周野抹了一把眼泪:“明天上午十点,公司在会议厅开个小型发布会,你上去念一遍就行。念完了,之前那五万块的债,我给你免了。”
“好。”我苦笑说。
十点,会议厅内。
我走上台,念完了稿子,刚准备离开,突然台下一个中年男人冲上来。
“你有没有廉耻,自己老婆在外面有人了,你还帮她洗白!”
保安连忙冲上去拦,场面瞬间失控。
一瞬间,我被人群推搡着挤进了电梯。
我靠着电梯壁,听着手机在口袋里震动。
赵海的消息:“咖啡厅,两点。

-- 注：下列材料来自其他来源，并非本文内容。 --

theorem Dev.frame_quarantine : Dev.Frame d (d.quarantine p f) quarKinds (quarRegs p) := by
  obtain ⟨e, he, hq⟩ := d.quarantine_eq p f
  have hshow : Dev.Frame d (d.findingShown p f) quarKinds (quarRegs p) :=
    (d.frame_findingShown p f).mono (by simp) fun _ h => h.elim .inl fun h => .inr (.inl h)
  have hcount : Dev.Frame (d.findingShown p f) e quarKinds (quarRegs p) :=
    he ▸ (Dev.noted_findingCounted _ p f).frame.mono (by decide) fun _ h => .inr (.inr (.inl h))
  have hdone := (e.frame_pairDone p .eState).mono (ks' := quarKinds) (rs' := quarRegs p) (by decide) fun _ h => h.elim
  have hput := ((e.pairDone p .eState).frame_putPair p ((e.pairSt p).quarantined e.now f)).mono (ks' := quarKinds) (rs' := quarRegs p)
    (by decide) fun _ h => .inl h
  have hsweep := (((e.pairDone p .eState).putPair p ((e.pairSt p).quarantined e.now f)).frame_newSweep p).mono (ks' := quarKinds)
    (rs' := quarRegs p) (by decide) fun _ h => h.elim
  rw [hq]
  exact ((((hshow.trans hcount).trans hdone).trans hput).trans hsweep).trans
    ((Dev.frame_report _ _ p 0).mono (by decide) fun _ h => .inr (.inr (.inr h)))

/-- What a quarantine leaves of the pair's state: only the report and the new sweep come after it. -/
theorem Dev.pairSt_quarantine : (d.quarantine p f).pairSt p = (d.pairSt p).quarantined d.now f := by
  obtain ⟨e, he, hq⟩ := d.quarantine_eq p f
  have hnote := (d.findingShown p f).noted_findingCounted p f
  have hsame : (d.quarantine p f).pairs = ((e.pairDone p .eState).putPair p ((e.pairSt p).quarantined e.now f)).pairs := by
    rw [hq, ((Dev.frame_report _ _ p 0).same .twins (by decide)).1]
    rfl
  have hx : e.pairSt p = d.pairSt p := Dev.pairSt_congr (he ▸ (hnote.frame.same .twins (by decide)).1) p
  have ht : e.now = d.now := congrArg (· / 2 ^ 32) (he ▸ hnote.time)
  calc (d.quarantine p f).pairSt p = ((e.pairDone p .eState).putPair p ((e.pairSt p).quarantined e.now f)).pairSt p :=
        Dev.pairSt_congr hsame p
    _ = (e.pairSt p).quarantined e.now f := Dev.pairSt_putPair _ p _
    _ = (d.pairSt p).quarantined d.now f := by rw [hx, ht]

theorem Dev.testSt_quarantine {u : Nat} (hu : u / 2 = p) :
    ((d.quarantine p f).testSt u).next = 0 ∧ ((d.quarantine p f).testSt u).swept = false := by
  obtain ⟨e, -, hq⟩ := d.quarantine_eq p f
  have h := ((e.pairDone p .eState).putPair p ((e.pairSt p).quarantined e.now f)).testSt_newSweep hu
  have hsame : (d.quarantine p f).testSt u = _ :=
    Dev.testSt_congr (hq ▸ (Dev.frame_report _ (if f.checker then 2 else 1) p 0).same .tests (by decide)) u
  rw [hsame]
  exact h

/-- The registers of the pair but for DB_USED are those that show the finding. -/
theorem Dev.getF_status_quarantine {hi lo : Nat} (h : hi < 8) :
    (d.quarantine p f).getF (aTwinPstatus p) hi lo = (d.findingShown p f).getF (aTwinPstatus p) hi lo := by
  obtain ⟨e, he, hq⟩ := d.quarantine_eq p f
  rw [hq, (Dev.frame_report _ _ p 0).getF (repRegs_lt (hub_lt_pstatus p)), (Dev.frame_newSweep _ p).getF id, Dev.getF_putPair _ _ _ h,
    (e.frame_pairDone p .eState).getF id, he, (Dev.noted_findingCounted _ p f).frame.getF (cntRegs_lt (hub_lt_pstatus p))]

theorem Dev.getF_perr_quarantine (hi lo : Nat) :
    (d.quarantine p f).getF (aTwinPerr p) hi lo = (d.findingShown p f).getF (aTwinPerr p) hi lo := by
  obtain ⟨e, he, hq⟩ := d.quarantine_eq p f
  rw [hq, (Dev.frame_report _ _ p 0).getF (repRegs_lt (hub_lt_perr p)), (Dev.frame_newSweep _ p).getF id,
    (Dev.frame_putPair _ p _).getF (pstatus_ne_perr p).symm,
    (e.frame_pairDone p .eState).getF id, he, (Dev.noted_findingCounted _ p f).frame.getF (cntRegs_lt (hub_lt_perr p))]

/-- A quarantined pair is in state 4. -/
theorem Dev.pairState_quarantine : (d.quarantine p f).pairState p = 4 := by
  have hst : ((d.setPairState p 4).setF (aTwinPstatus p) 6 4 f.cause).getF (aTwinPstatus p) 2 0 = 4 :=
    (Dev.getF_setF_ne _ _ 6 4 f.cause 2 0 (.inl (by decide))).trans (d.getF_setF_self (aTwinPstatus p) 2 0 4 (by decide))
  rw [Dev.pairState, d.getF_status_quarantine p f (by decide)]
  exact (Dev.getF_of_reg (Dev.reg_setF_ne _ 4 0 _ (pstatus_ne_perr p)) 2 0).trans hst

theorem Dev.cause_quarantine (hf : f.cause < 8) : (d.quarantine p f).getF (aTwinPstatus p) 6 4 = f.cause := by
  rw [d.getF_status_quarantine p f (by decide)]
  refine (Dev.getF_of_reg (Dev.reg_setF_ne _ 4 0 _ (pstatus_ne_perr p)) 6 4).trans ?_
  exact (Dev.getF_setF_self _ (aTwinPstatus p) 6 4 f.cause (by decide)).trans (Nat.mod_eq_of_lt hf)

/-- TWIN_PERR gains the bits of the finding. -/
theorem Dev.perr_quarantine (hf : f.perr < 32) :
    (d.quarantine p f).getF (aTwinPerr p) 4 0 = Nat.lor (d.getF (aTwinPerr p) 4 0) f.perr := by
  have hold : ((d.setPairState p 4).setF (aTwinPstatus p) 6 4 f.cause).getF (aTwinPerr p) 4 0 = d.getF (aTwinPerr p) 4 0 :=
    Dev.getF_of_reg ((Dev.reg_setF_ne _ 6 4 _ (pstatus_ne_perr p).symm).trans (d.reg_setF_ne 2 0 4 (pstatus_ne_perr p).symm)) 4 0
  rw [d.getF_perr_quarantine p f, Dev.findingShown, Dev.getF_setF_self _ _ _ _ _ (by decide), hold]
  exact Nat.mod_eq_of_lt (Nat.or_lt_two_pow (n := 5) (Nat.mod_lt _ (by decide)) hf)

theorem Dev.seen_quarantine : (d.quarantine p f).getB aSafeSeen (if f.checker then 2 else 1) = true := by
  obtain ⟨e, -, hq⟩ := d.quarantine_eq p f
  rw [hq]
  cases f.checker
  · exact Dev.report_seen _ p (code := 1) (by decide) (by decide)
  · exact Dev.report_seen _ p (code := 2) (by decide) (by decide)

end

/-- A finding's cause and bits fit their fields. -/
theorem finding_fits : ∀ f ∈ [findMismatch, findDisagree, findDbUe, findSelftest, findLag], f.cause < 8 ∧ f.perr < 32 := by decide

/-- A pair stays QUARANTINED once it did, after a checker fault, and after a second quarantine within one hour. -/
theorem PairState.stuck_quarantined (x : PairState) (now : Nat) (f : Finding) : (x.quarantined now f).stuck = true ↔
    x.stuck = true ∨ f.checker = true ∨ ∃ t ∈ x.quarT, now < t + 3600000000000 := by
  have hhour : hourNs = 3600000000000 := rfl
  simp only [PairState.quarantined, Bool.or_eq_true, List.any_eq_true, decide_eq_true_eq, or_assoc, hhour]

/-- Settles O40: the verdicts by their table, the records by where they close, and a quarantine by what it writes in turn. -/
theorem findingsQuarantine : Obligations.FindingsQuarantine := by
  unfold Obligations.FindingsQuarantine
  refine ⟨⟨fun r l t => ?verdict, fun l x y => sigB_head_inj l, sigB_concat, fun ws tail hw => ?records⟩, fun d p f _ hf _ => ?quarantine⟩
  case verdict =>
    intro a b v
    obtain ⟨hpass, hmismatch, hdisagree, hue⟩ := recVerdict_iff r l t
    refine ⟨hpass, hmismatch, hdisagree, hue, fun h => ?_, fun h => ?_, fun h => ?_, fun h => ?_⟩
    · exact (recEqA_iff r l t).trans (by simp [h])
    · exact (recEqB_iff r l t).trans (by simp [h])
    · exact (recEqA_iff r l t).trans (by simp [h])
    · exact (recEqB_iff r l t).trans (by simp [h])
  case records =>
    exact ⟨length_closeRecords ws tail, fun i hi => closeRecords_full tail hw hi, flatten_closeRecords ws tail⟩
  case quarantine =>
    obtain ⟨hcause, hperr⟩ := finding_fits f hf
    have hst := d.pairSt_quarantine p f
    refine ⟨d.pairState_quarantine p f, d.cause_quarantine p f hcause, d.perr_quarantine p f hperr, ?_, d.seen_quarantine p f, ?_,
      fun u hu => d.testSt_quarantine p f hu, d.frame_quarantine p f⟩
    · rw [hst]
      exact PairState.stuck_quarantined _ _ f
    · rw [hst]
      rfl

end Sys2Proof.Machine

/-! SUPPORT. The personality and the status of PAIR0 through what follows an effect, and a split that fails unseen (R249, R257). -/

namespace Sys2Proof.Machine

/-! ### The personality and TWIN_PSTATUS of PAIR0, which no kill, teardown or report writes -/

/-- TWIN_PSTATUS of PAIR0 as it stands among the registers. -/
@[simp] abbrev Dev.twinWord (d : Dev) : Option Word := Tab.look d.regs (aTwinPstatus 0)

theorem Dev.reg_of_twinWord {d e : Dev} (h : e.twinWord = d.twinWord) : e.reg (aTwinPstatus 0) = d.reg (aTwinPstatus 0) := by
  simp only [Dev.reg, h]

theorem twinP_ne_gx (e : Nat) {k : Nat} (hk : k < 0x1000) : aTwinPstatus 0 ≠ aGx e + k := by
  simp only [aTwinPstatus, aTwinP, aGx, dieBase]; omega

theorem twinP_ne_vc (v : Nat) {k : Nat} (hk : k < 0x400) : aTwinPstatus 0 ≠ aVc v + k := by
  simp only [aTwinPstatus, aTwinP, aVc, dieBase]; omega

theorem twinP_ne_sort (die : Nat) {k : Nat} (hk : k < 0x1000) : aTwinPstatus 0 ≠ aSort die + k := by
  simp only [aTwinPstatus, aTwinP, aSort, dieBase]; omega

theorem twinP_ne_dma (ch : Nat) {k : Nat} (hk : k < 0x40) : aTwinPstatus 0 ≠ aDma ch + k := by
  simp only [aTwinPstatus, aTwinP, aDma, dieBase]; split <;> omega

theorem twinP_ne_pcie (port : Nat) {k : Nat} (hk : k < 0x1000) (h4 : k ≠ 4) : aTwinPstatus 0 ≠ aPcie port + k := by
  simp only [aTwinPstatus, aTwinP, aPcie, dieBase]; omega

@[simp] theorem twinP_ne_gxStatus (e : Nat) : aTwinPstatus 0 ≠ aGxStatus e := twinP_ne_gx e (by decide)
@[simp] theorem twinP_ne_vcStatus (v : Nat) : aTwinPstatus 0 ≠ aVcStatus v := twinP_ne_vc v (by decide)
@[simp] theorem twinP_ne_sortStatus (die : Nat) : aTwinPstatus 0 ≠ aSortStatus die := twinP_ne_sort die (by decide)
@[simp] theorem twinP_ne_gfxStatus : aTwinPstatus 0 ≠ aGfxStatus := by decide
@[simp] theorem twinP_ne_poolFree (die q : Nat) : aTwinPstatus 0 ≠ aKvPoolFree die q := by
  simp only [aTwinPstatus, aTwinP, aKvPoolFree, aKvPool, aKv, dieBase]; omega
@[simp] theorem twinP_ne_kvStatus (die : Nat) : aTwinPstatus 0 ≠ aKvStatus die := by
  simp only [aTwinPstatus, aTwinP, aKvStatus, aKv, dieBase]; omega

@[simp] theorem Dev.setReg_twinWord (d : Dev) {a : Nat} (w : Word) (h : aTwinPstatus 0 ≠ a) : (d.setReg a w).twinWord = d.twinWord :=
  Tab.look_put_ne _ _ h

@[simp] theorem Dev.setF_pers (d : Dev) (a hi lo v : Nat) : (d.setF a hi lo v).pers = d.pers := by simp [Dev.setF]
@[simp] theorem Dev.setB_pers (d : Dev) (a i : Nat) (b : Bool) : (d.setB a i b).pers = d.pers := by simp [Dev.setB]

@[simp] theorem Dev.setF_twinWord (d : Dev) {a : Nat} (hi lo v : Nat) (h : aTwinPstatus 0 ≠ a) :
    (d.setF a hi lo v).twinWord = d.twinWord := d.setReg_twinWord _ h

@[simp] theorem Dev.setB_twinWord (d : Dev) {a : Nat} (i : Nat) (b : Bool) (h : aTwinPstatus 0 ≠ a) :
    (d.setB a i b).twinWord = d.twinWord := d.setReg_twinWord _ h

/-- Steps that leave them, repeated over a list. -/
@[simp] theorem Dev.forEach_pers {α : Type} (l : List α) (f : α → Dev → Dev) (d : Dev) (hf : ∀ x e, (f x e).pers = e.pers) :
    (forEach l f d).pers = d.pers := forEach_same Dev.pers f hf l d
@[simp] theorem Dev.forEach_twinWord {α : Type} (l : List α) (f : α → Dev → Dev) (d : Dev)
    (hf : ∀ x e, (f x e).twinWord = e.twinWord) : (forEach l f d).twinWord = d.twinWord := forEach_same Dev.twinWord f hf l d
@[simp] theorem Dev.forUpTo_pers (n : Nat) (f : Nat → Dev → Dev) (d : Dev) (hf : ∀ i e, (f i e).pers = e.pers) :
    (forUpTo n f d).pers = d.pers := forUpTo_same Dev.pers f hf n d
@[simp] theorem Dev.forUpTo_twinWord (n : Nat) (f : Nat → Dev → Dev) (d : Dev) (hf : ∀ i e, (f i e).twinWord = e.twinWord) :
    (forUpTo n f d).twinWord = d.twinWord := forUpTo_same Dev.twinWord f hf n d

/-- An effect made under a condition leaves them where each branch does. -/
@[simp] theorem Dev.ite_pers (b : Prop) [Decidable b] (d e : Dev) : (if b then d else e).pers = if b then d.pers else e.pers :=
  apply_ite Dev.pers b d e
@[simp] theorem Dev.ite_twinWord (b : Prop) [Decidable b] (d e : Dev) :
    (if b then d else e).twinWord = if b then d.twinWord else e.twinWord := apply_ite Dev.twinWord b d e

/-! ### Counts, events, reports, memory -/

@[simp] theorem Dev.post_still (d : Dev) (k c a x : Nat) :
    (d.post k c a x).pers = d.pers ∧ (d.post k c a x).twinWord = d.twinWord := by
  obtain ⟨pg, cn, iq, h⟩ := d.post_eq k c a x
  simp [h]

@[simp] theorem Dev.cntUpd_still (d : Dev) (g i : Nat) (f : Counter → Counter) :
    (d.cntUpd g i f).pers = d.pers ∧ (d.cntUpd g i f).twinWord = d.twinWord := by
  have hovf : aTwinPstatus 0 ≠ aCntOvfStat := by decide
  unfold Dev.cntUpd
  simp only
  split <;> split <;> simp [hovf, Dev.logE]

@[simp] theorem Dev.count_still (d : Dev) (g i k : Nat) :
    (d.count g i k).pers = d.pers ∧ (d.count g i k).twinWord = d.twinWord := by
  simp [Dev.count]

@[simp] theorem Dev.refreshCond_still (d : Dev) (c : Nat) :
    (d.refreshCond c).pers = d.pers ∧ (d.refreshCond c).twinWord = d.twinWord :=
  ⟨rfl, d.setB_twinWord c _ (by decide)⟩

@[simp] theorem Dev.refreshWarn_still (d : Dev) : d.refreshWarn.pers = d.pers ∧ d.refreshWarn.twinWord = d.twinWord :=
  ⟨rfl, d.setB_twinWord 1 _ (by decide)⟩

@[simp] theorem Dev.driveFault_still (d : Dev) : d.driveFault.pers = d.pers ∧ d.driveFault.twinWord = d.twinWord :=
  ⟨rfl, ({ d with faultLatched := true } : Dev).setB_twinWord 0 _ (by decide)⟩

@[simp] theorem Dev.reportAs_still (d : Dev) (cls : RepClass) (c s x : Nat) :
    (d.reportAs cls c s x).pers = d.pers ∧ (d.reportAs cls c s x).twinWord = d.twinWord := by
  have h : aTwinPstatus 0 ≠ aSafeSeen := by decide
  unfold Dev.reportAs
  simp only
  split
  · simp
  · split <;> simp [h, Dev.logE]

@[simp] theorem Dev.refuse_still (d : Dev) (m x : Nat) (w : Bool) :
    (d.refuse m x w).pers = d.pers ∧ (d.refuse m x w).twinWord = d.twinWord := by
  have hlo : aTwinPstatus 0 ≠ aBwrFaultLo := by decide
  have hhi : aTwinPstatus 0 ≠ aBwrFaultHi := by decide
  have hsrc : aTwinPstatus 0 ≠ aBwrFaultSrc := by decide
  have hst : aTwinPstatus 0 ≠ aBwrStatus := by decide
  simp [Dev.refuse, hlo, hhi, hsrc, hst, Tab.look_put_ne]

东西带来了吗?”
我攥紧手机。
昨晚周野和池雯雯出门后,我进了书房,用赵海给的密码打开了保险柜,拍下了她下季度的商业计划书、她和合伙人签的那份私下对赌协议。
趁此机会,我去了卫生间,把手机里的文件传给了赵海。
电梯门开,两个穿黑色西装的保镖走下来,一左一右架住我的胳膊,把我拖向停车场。
池雯雯坐在车里,手里夹着一根没点的烟。
看到我被架出来,嘴角浮起一丝冷笑。
我被塞进后座,车门关上后,彼此都沉默了。
还没等我反应过来,她把我按在车门上。
“都是因为你!害得周野他父母知道这件事之后气得高血压犯了,住在医院里!我现在给你最后一个机会,去给周野道歉,这件事就算翻篇了。”
我的视线开始模糊,耳朵里嗡嗡作响。
6
我被塞进车里,随后开往市第一人民医院。
周野已经在等着了。
周野父母正躺在床上,两个人看到我进来时,脸上的表情瞬间变了。
“就是你这个窝囊废?欺负我儿子啊?”"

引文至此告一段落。